Assignment -
Your answer must be every line of the data that contains "change".
..............................
-- ==== Sys2Proof/Proofs/UpholdsPlumb.lean ====
section
/-! PROOF. The Plumb set, power, the boot ROM, the console and the host. -/

namespace Sys2Proof.Machine

open Sys2Proof

section
variable {z s : State}

-- Plumb

@[simp] theorem plumbed_upholds (i : Instr) (body : State → Did) (hs : z.upholds s)
    (hbody : ∀ v0, z.upholds v0 → z.upholdsDid (body v0)) :
    z.upholdsRes (s.plumbed i body) := by
  simp +contextual [State.plumbed, hs, hbody]

@[simp] theorem plumbOnce_upholds (i : Instr) (body : State → Did) (hs : z.upholds s)
    (hbody : ∀ v0, z.upholds v0 → z.upholdsDid (body v0)) :
    z.upholdsRes (s.plumbOnce i body) := by
  simp +contextual [State.plumbOnce, hs, hbody]

@[simp] theorem plumbIllegal_upholds (h : z.upholds s) : z.upholdsDid s.plumbIllegal := by simp [State.plumbIllegal, h]
@[simp] theorem setAcc_upholds (v : Word) (h : z.upholds s) : z.upholds (s.setAcc v) := by simp [State.setAcc, h]
@[simp] theorem setXi_upholds (v : Word) : z.upholds (s.setXi v) ↔ z.upholds s := by simp [State.setXi]
@[simp] theorem setYi_upholds (v : Word) : z.upholds (s.setYi v) ↔ z.upholds s := by simp [State.setYi]

@[simp] theorem setBase_upholds (b : PBase) (v : Word) : z.upholds (s.setBase b v) ↔ z.upholds s := by
  unfold State.setBase
  split <;> simp

theorem pEa_upholds {t : State} (m : PMem) (n : ℕ) (ht : z.upholds t) : z.upholds ((s.pEa m n).2 t) := by
  cases m <;> simp [State.pEa, ht]

@[simp] theorem pLoad_upholds (m : PMem) (n : ℕ) (put : State → ℕ → Did)
    (hput : ∀ t v, z.upholds t → z.upholdsDid (put t v)) (h : z.upholds s) : z.upholdsDid (pLoad m n put s) :=
  coreAcc_then_upholds _ _ _ _ h fun _ _ _ ht => by
    split
    · exact ht
    · exact hput _ _ (pEa_upholds _ _ ht)

@[simp] theorem pStore_upholds (m : PMem) (n : ℕ) (v : Word) (h : z.upholds s) : z.upholdsDid (pStore m n v s) :=
  coreAcc_then_upholds _ _ _ _ h fun _ _ _ ht => eccDone_upholds _ _ (pEa_upholds _ _ ht)

@[simp] theorem execPld_upholds (sz : BitVec 2) (m : PMem) (h : z.upholds s) : z.upholdsRes (execPld sz m s) :=
  plumbed_upholds _ _ h fun _ ht => by
    split
    · exact plumbIllegal_upholds ht
    · exact pLoad_upholds _ _ _ (fun _ _ hu => by simp [hu]) ht

@[simp] theorem execPlds_upholds (sz : BitVec 2) (m : PMem) (h : z.upholds s) : z.upholdsRes (execPlds sz m s) :=
  plumbed_upholds _ _ h fun _ ht => by
    split
    · exact plumbIllegal_upholds ht
    · exact pLoad_upholds _ _ _ (fun _ _ hu => by simp [hu]) ht

@[simp] theorem execPst_upholds (sz : BitVec 2) (m : PMem) (h : z.upholds s) : z.upholdsRes (execPst sz m s) := by
  simp +contextual [execPst, h]

@[simp] theorem execPldxi_upholds (m : PMem) (h : z.upholds s) : z.upholdsRes (execPldxi m s) := by
  simp +contextual [execPldxi, h]

@[simp] theorem execPldyi_upholds (m : PMem) (h : z.upholds s) : z.upholdsRes (execPldyi m s) := by
  simp +contextual [execPldyi, h]

@[simp] theorem execPstxi_upholds (m : PMem) (h : z.upholds s) : z.upholdsRes (execPstxi m s) := by
  simp +contextual [execPstxi, h]

@[simp] theorem execPstyi_upholds (m : PMem) (h : z.upholds s) : z.upholdsRes (execPstyi m s) := by
  simp +contextual [execPstyi, h]
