theorem windowShown_gives_empty (s : State) (i : Init) (o n : Nat) :
    (s.windowShown none i o n).gives s .ok (List.replicate n 0) := by
  have hc : s.cachedLine none i o = none := by simp [State.cachedLine]
  unfold State.windowShown
  rw [hc]
  exact ⟨rfl, rfl, rfl⟩

/-- Another initiator than the endpoint reads the window from DRAM, past the endpoint's read cache (R401). -/
theorem windowShown_gives {s t : State} {i : Init} {b : BitVec 2} {o n : Nat} {st : Status} {d : List Byte} (hi : i ≠ initPcie)
    (hb : o < 0x400000) (h : (s.dramRead (s.regionOff + bufOff b + o) n).gives t st d) :
    (s.windowShown (some b) i o n).gives t st d := by
  have hc : s.cachedLine (some b) i o = none := by simp [State.cachedLine, hi]
  have hw : s.windowReadAs (some b) o n =
      (s.dramRead (s.regionOff + bufOff b + o) n).at (dramStart + s.regionOff + bufOff b + o) := if_pos hb
  have hk : ∀ u : State, u.cacheWindow (some b) i o = u := fun u => by simp [State.cacheWindow, hi]
  obtain ⟨hs, hst, hd⟩ := gives_at h (dramStart + s.regionOff + bufOff b + o)
  unfold State.windowShown
  rw [hc]
  dsimp only
  rw [hw, hk]
  exact ⟨hs, hst, hd⟩

-- Bed RAM windows

theorem exec_bedRamWindowAccess {s : State} {acc : Access} {o : Nat} (i : Init) (w : Option Word) (hf : acc.full = true)
    (hp : place acc.addr = .ctrl 9 (0x8000 + o)) (ho : o < 0x4000) :
    exec (.bedRamWindowAccess i acc w) s =
      .next (s.present i acc (fun t => t.bedRam (t.bedSel i) o acc.data acc.size w)) := by
  have hl : 0x8000 + o < 0xC000 := by omega
  change execBedRamWindowAccess i acc w s = _
  simp [execBedRamWindowAccess, guardStep, hf, hp, hl]

theorem bedRam_gives_read {s : State} {g o n : Nat} (h : s.ramShut g o n = none) :
    (s.bedRam g o none n none).gives s .ok (Memory.read 0 (s.bed g).ram o 4) := by
  unfold State.bedRam
  rw [h]
  exact ⟨rfl, rfl, rfl⟩

theorem bedRam_gives_write {s : State} {g o n : Nat} (bs : List Byte) (h : s.ramShut g o n = none) :
    (s.bedRam g o (some bs) n none).gives (s.setBed g { s.bed g with ram := Memory.write 0 (s.bed g).ram o bs }) .ok [] := by
  unfold State.bedRam
  rw [h]
  exact ⟨rfl, rfl, rfl⟩

/-- The bed's own write prevails over one of the window in the same cycle. -/
theorem bedRam_gives_collision {s : State} {g o n : Nat} (bs : List Byte) (w : Word) (h : s.ramShut g o n = none) :
    (s.bedRam g o (some bs) n (some w)).gives
      (s.setBed g { s.bed g with ram := Memory.write 0 (s.bed g).ram o (leBytes 4 w.toNat), ramcol := true }) .ok [] := by
  unfold State.bedRam
  rw [h]
  exact ⟨rfl, rfl, rfl⟩

theorem bedRam_gives_shut {s : State} {g o n : Nat} {st : Status} (wr : Option (List Byte)) (w : Option Word)
    (h : s.ramShut g o n = some st) : (s.bedRam g o wr n w).gives s st [] := by
  unfold State.bedRam
  rw [h]
  exact refuse_gives _ _

-- PE memory windows

theorem exec_peWindowAccess {s : State} {acc : Access} {c : Bool} {o : Nat} (i : Init) (hf : acc.full = true)
    (hi : s.issues i acc = true) (hp : place acc.addr = pePlace c o) :
    exec (.peWindowAccess i acc) s = .next (match s.admitted i acc with
      | .ready => s.windowDo i acc
      | .held t => t
      | .refused t => t.done i acc .notPresent []
      | .fenced => s.done i acc .fenced []) := by
  change execPeWindowAccess i acc s = _
  unfold execPeWindowAccess guardStep
  rw [hp, hf, hi]
  cases c <;> rfl

theorem done_gives {r : MemRes} {t : State} {i : Init} {st : Status} {d : List Byte} (h : r.gives t st d) (acc : Access)
    (ha : t.answersOnly i = true) : t.repliedTo (r.done i acc) i st d := by
  obtain ⟨rfl, rfl, rfl⟩ := h
  exact done_replied ha _ _ _ _

/-- An access to PE memory that is taken at once: the outcome of its window is the command's. -/
theorem peWindow_replied {s t : State} {i : Init} {acc : Access} {c : Bool} {o : Nat} {r : MemRes} {st : Status} {d : List Byte}
    (hf : acc.full = true) (hi : s.issues i acc = true) (hp : place acc.addr = pePlace c o) (hr : s.admitted i acc = .ready)
    (hw : s.windowDo i acc = r.done i acc) (hg : r.gives t st d) (ha : t.answersOnly i = true) :
    ∃ u, exec (.peWindowAccess i acc) s = .next u ∧ t.repliedTo u i st d := by
  refine ⟨s.windowDo i acc, ?_, hw ▸ done_gives hg acc ha⟩
  rw [exec_peWindowAccess i hf hi hp, hr]

theorem windowDo_misaligned {s : State} {acc : Access} (i : Init) (h : acc.aligned = false) :
    s.windowDo i acc = (MemRes.refuse s .range).done i acc := by
  unfold State.windowDo
  rw [h]
  rfl

theorem windowDo_shut {s : State} {acc : Access} (i : Init) (h : acc.aligned = true) (hw : s.winOpen = false) :
    s.windowDo i acc = (MemRes.refuse s .notPresent).done i acc := by
  unfold State.windowDo
  rw [h, hw]
  rfl

theorem windowDo_open {s : State} {acc : Access} (i : Init) (h : acc.aligned = true) (hw : s.winOpen = true)
    (he : s.pmon.evsel = []) : s.windowDo i acc = (s.memDo i acc).done i acc := by
  unfold State.windowDo
  rw [h, hw, happens_idle he]
  rfl

theorem memDo_peRead {s : State} {a : PAddr} {c : Bool} {o : Nat} (i : Init) (z : Size) (hp : place a.toNat = pePlace c o)
    (hw : s.winOpen = true) : s.memDo i (.read a z) = s.winDo c o none z.bytes := by
  cases c <;> simp [State.memDo, State.memRead, Access.data, Access.addr, Access.size, hp, hw, pePlace]

theorem memDo_peWrite {s : State} {a : PAddr} {c : Bool} {o : Nat} (i : Init) (z : Size) (bs : List Byte)
    (hp : place a.toNat = pePlace c o) (hw : s.winOpen = true) :
    s.memDo i (.write a z bs) = s.winDo c o (some bs) bs.length := by
  cases c <;> simp [State.memDo, State.memWrite, Access.data, Access.addr, hp, hw, pePlace]

theorem winDo_gives_read {s : State} {c : Bool} {o n : Nat} (he : s.pmon.evsel = []) (hs : s.arr.stale = [])
    (hf : ∀ e, e ∈ winAll c o n → fieldOn s.arr.fieldPg e.2) :
    (s.winDo c o none n).gives s .ok ((List.range n).map (fun k => s.arr.winByte c (o + k))) := by
  have hall : (winAll c o n).all (fun b => fieldOn s.arr.fieldPg b.2) = true := List.all_eq_true.mpr hf
  unfold State.winDo
  dsimp only
  rw [hall, hs]
  exact ⟨happens_idle (by exact he) _ _, rfl, rfl⟩

theorem winDo_gives_write {s : State} {c : Bool} {o : Nat} {bs : List Byte} {t : Arr}
    (hf : ∀ e, e ∈ winAll c o bs.length → fieldOn s.arr.fieldPg e.2)
    (ht : t = (List.zip (winAll c o bs.length) (bs.flatMap (fun b => (List.range 8).map (fun j => BitVec.getLsbD b j)))).foldl
      (fun (x : Arr) e => x.setBit e.1.1 e.1.2 e.2) s.arr) :
    (s.winDo c o (some bs) bs.length).gives { s with arr := t } .ok [] := by
  have hall : (winAll c o bs.length).all (fun b => fieldOn s.arr.fieldPg b.2) = true := List.all_eq_true.mpr hf
  unfold State.winDo
  dsimp only
  rw [hall, ht]
  exact ⟨rfl, rfl, rfl⟩

-- Addresses that lead nowhere, entropy and counters

theorem exec_unmappedAccess {s : State} {acc : Access} (i : Init) (hf : acc.full = true) (hp : place acc.addr = .none) :
    exec (.unmappedAccess i acc) s = .next (s.present i acc (fun t => t.memDo i acc)) := by
  change execUnmappedAccess i acc s = _
  simp [execUnmappedAccess, guardStep, hf, hp]

theorem memDo_unmapped {s : State} {acc : Access} (i : Init) (hp : place acc.addr = .none) :
    s.memDo i acc = .refuse s .notPresent := by
  cases acc <;> simp_all [State.memDo, State.memRead, State.memWrite, Access.data, Access.addr]

theorem add_counter {s t : State} {k j n : Nat} (h : j ≠ k) (hp : t.pmon = s.pmon.add k n) : t.counter j = s.counter j := by
  simp [State.counter, hp, Pmon.add, h]

theorem grows_counter {k j : Nat} (s : State) (h : j ≠ k) : (s.grows k).counter j = s.counter j := add_counter h rfl

theorem grows_all_counter {l : List Nat} {j : Nat} (s : State) (h : j ∉ l) : (l.foldl State.grows s).counter j = s.counter j := by
  induction l generalizing s with
  | nil => rfl
  | cons k l ih =>
    rw [List.mem_cons, not_or] at h
    exact (ih _ h.2).trans (grows_counter s h.1)

theorem shareOut_counter {b j : Nat} (s : State) (n : Nat) (h : j < b) : (s.shareOut b n).counter j = s.counter j := by
  have h0 : j ≠ b := by omega
  have h1 : j ≠ b + 1 := by omega
  have h2 : j ≠ b + 2 := by omega
  simp [State.shareOut, State.counter, State.drawn, Pmon.add, h0, h1, h2]

theorem setPend_cnt (p : Pmon) (u : Bool) (v : ArrPend) : (p.setPend u v).cnt = p.cnt := by
  cases u <;> rfl

theorem coreTime_counter {j : Nat} (s : State) (n : Nat) (h : j < 32) : (s.coreTime n).counter j = s.counter j := by
  have h0 : j ≠ 32 := by omega
  unfold State.coreTime
  dsimp only
  rw [shareOut_counter _ _ (by omega)]
  simp [State.counter, Pmon.add, h0]

theorem arrTime_counter {j : Nat} (s : State) (n : Nat) (h : j < 32) : (s.arrTime n).counter j = s.counter j := by
  have h0 : j ≠ 34 := by omega
  unfold State.arrTime
  dsimp only
  rw [shareOut_counter _ _ (by omega)]
  simp [State.counter, setPend_cnt, Pmon.add, h0]

/-- Time that passes grows no programmable counter but those whose event counts time. -/
theorem timePasses_counter {s : State} {j : Nat} (hj : j < 32) (ht : s.pmon.timed j = false) :
    s.timePasses.counter j = s.counter j := by
  have hd : ∀ t : State, t.drawn.counter j = t.counter j := fun _ => rfl
  unfold State.timePasses
  dsimp only
  rw [grows_all_counter _ ?_, grows_counter _ (by omega), grows_counter _ (by omega)]
  · split
    · rw [coreTime_counter _ _ hj, hd]
    · rw [arrTime_counter _ _ hj, hd, coreTime_counter _ _ hj, hd]
  · simp only [Pmon.timed, Bool.or_eq_false_iff, List.any_eq_false] at ht
    obtain ⟨-, ht⟩ := ht
    simp only [List.mem_filter, List.any_eq_true, Bool.and_eq_true, not_and, not_exists]
    exact fun _ o ho _ hs => ht o ho hs

theorem elapse_counter {s : State} {j : Nat} (k : Nat) (hj : j < 32) (ht : s.pmon.timed j = false) :
    (s.elapse k).counter j = s.counter j := by
  unfold State.elapse
  split
  · exact timePasses_counter hj ht
  · rfl

theorem exec_pmonCntLoRead {s : State} {n : BitVec 6} (i : Init) (hn : n.toNat < 32) :
    exec (.pmonCntLoRead i n) s = .next (s.present i (.read (reg 0x11 (8 * n.toNat)) .b4) (fun t =>
      { s := (t.counterLo i n.toNat).1, st := .ok, data := leBytes 4 (t.counterLo i n.toNat).2.toNat })) := by
  have h48 : n.toNat < 48 := by omega
  change execPmonCntLoRead i n s = _
  simp [execPmonCntLoRead, guardStep, counterOff, h48, hn]

/-- A counter that counts no time is sampled as it stands: the low word read, the high one latched, PMON_STAMP taken. -/
theorem counterLo_gives {s : State} {i : Init} {k : Nat} (hk : k < 32) (hc : s.pmon.timed k = false) :
    MemRes.gives { s := (s.counterLo i k).1, st := .ok, data := leBytes 4 (s.counterLo i k).2.toNat }
      { s.elapse 32 with
        pmon := { (s.elapse 32).pmon with
          stamp := Tab.put 0 (s.elapse 32).pmon.stamp i.toNat (((s.elapse 32).counter 32).setWidth 32) }
        sys := { (s.elapse 32).sys with
          hiLatch := Tab.put none (s.elapse 32).sys.hiLatch (latchKey i 0x11 (8 * k + 4))
            (some (((s.counter k) >>> 32).setWidth 32)) } } .ok (leBytes 4 ((s.counter k).setWidth 32).toNat) := by
  have he := elapse_counter 32 hk hc
  have hlo : BitVec.ofNat 32 (s.counter k).toNat = (s.counter k).setWidth 32 := by bv_omega
  have hhi : BitVec.ofNat 32 ((s.counter k).toNat / 2 ^ 32) = ((s.counter k) >>> 32).setWidth 32 := by
    apply BitVec.eq_of_toNat_eq
    simp [Nat.shiftRight_eq_div_pow]
  have ho : counterOff k = 8 * k := if_pos hk
  rw [← hlo, ← hhi, ← he, ← ho]
  exact ⟨rfl, rfl, rfl⟩

-- Registers

theorem exec_registerWrite {s : State} {i : Init} {a : PAddr} {z : Size} {bs : List Byte} {p o : Nat}
    (hp : place a.toNat = .ctrl p o) (hl : bs.length = z.bytes) (hi : s.issues i (.write a z bs) = true) :
    exec (.registerWrite i a z bs) s = .next (s.request i (.write a z bs)) := by
  have hf : (Access.write a z bs).full = true := decide_eq_true hl
  change execRegisterWrite i a z bs s = _
  simp [execRegisterWrite, guardStep, hp, hf, hi]

theorem perform_ctrl {s : State} {acc : Access} {p o : Nat} (i : Init) (hp : place acc.addr = .ctrl p o)
    (hw : ¬(p = 9 ∧ 0x8000 ≤ o ∧ o < 0xC000)) :
    s.perform i acc = wordAccess s o acc (fun t o wr => t.regDo i p o wr) := by
  unfold State.perform
  rw [hp]
  exact if_neg hw

theorem perform_spm {s : State} {acc : Access} {k o : Nat} (i : Init) (hp : place acc.addr = .spm k o) :
    s.perform i acc = s.memDo i acc := by
  simp [State.perform, State.memShown, hp]

theorem wordAccess_word {s : State} {o : Nat} {acc : Access} (f : State → Nat → Option (List Byte) → MemRes)
    (hz : acc.size = 4) (hk : acc.ok = true) : wordAccess s o acc f = f s o acc.data := by
  simp [wordAccess, hz, hk]

theorem wordAccess_refused {s : State} {o : Nat} {acc : Access} (f : State → Nat → Option (List Byte) → MemRes)
    (h : (acc.size ≠ 4 ∧ acc.size ≠ 8) ∨ acc.ok = false) : wordAccess s o acc f = .refuse s .range := by
  rcases h with ⟨h4, h8⟩ | h
  · simp [wordAccess, h4, h8]
  · simp [wordAccess, h]

/-- Eight bytes write two registers, the lower one first (R428). -/
theorem wordAccess_pair {s t u : State} {i : Init} {a : PAddr} {p o : Nat} {x y : List Byte} (hz : a.toNat % 8 = 0)
    (hx : x.length = 4) (hy : y.length = 4) (ht : s.regWrite i p o (BitVec.ofNat 32 (leNat x)) = (t, .ok))
    (hu : t.regWrite i p (o + 4) (BitVec.ofNat 32 (leNat y)) = (u, .ok)) :
    (wordAccess s o (.write a .b8 (x ++ y)) (fun t o wr => t.regDo i p o wr)).gives u .ok [] := by
  have hk : (Access.write a .b8 (x ++ y)).ok = true := ok_write hz (by simp [hx, hy, Size.bytes])
  have h8 : (Access.write a .b8 (x ++ y)).size = 8 := rfl
  have h1 : (x ++ y).take 4 = x := by simp [← hx]
  have h2 : (x ++ y).drop 4 = y := by simp [← hx]
  have h3 : (Access.write a .b8 (x ++ y)).data = some (x ++ y) := rfl
  unfold wordAccess
  rw [h8, hk, h3]
  dsimp only [Option.map_some]
  rw [h1, h2]
  simp only [State.regDo, ht, hu]
  exact ⟨rfl, rfl, rfl⟩

/-- Only pages 5 and the PE windows hold results of the array: a write to any other page is issued at once. -/
theorem issues_ctrl {s : State} {acc : Access} {p o : Nat} (i : Init) (hp : place acc.addr = .ctrl p o) (h5 : p ≠ 5) :
    s.issues i acc = true := by
  have hr : resultAccess acc.addr acc.size acc.isWrite = false := by
    unfold resultAccess
    rw [hp]
    split <;> simp_all
  simp [State.issues, hr]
..............................
Response area -
  change execBedRamWindowAccess i acc w s = _
  change execPeWindowAccess i acc s = _
  change execUnmappedAccess i acc s = _
  change execPmonCntLoRead i n s = _
  change execRegisterWrite i a z bs s = _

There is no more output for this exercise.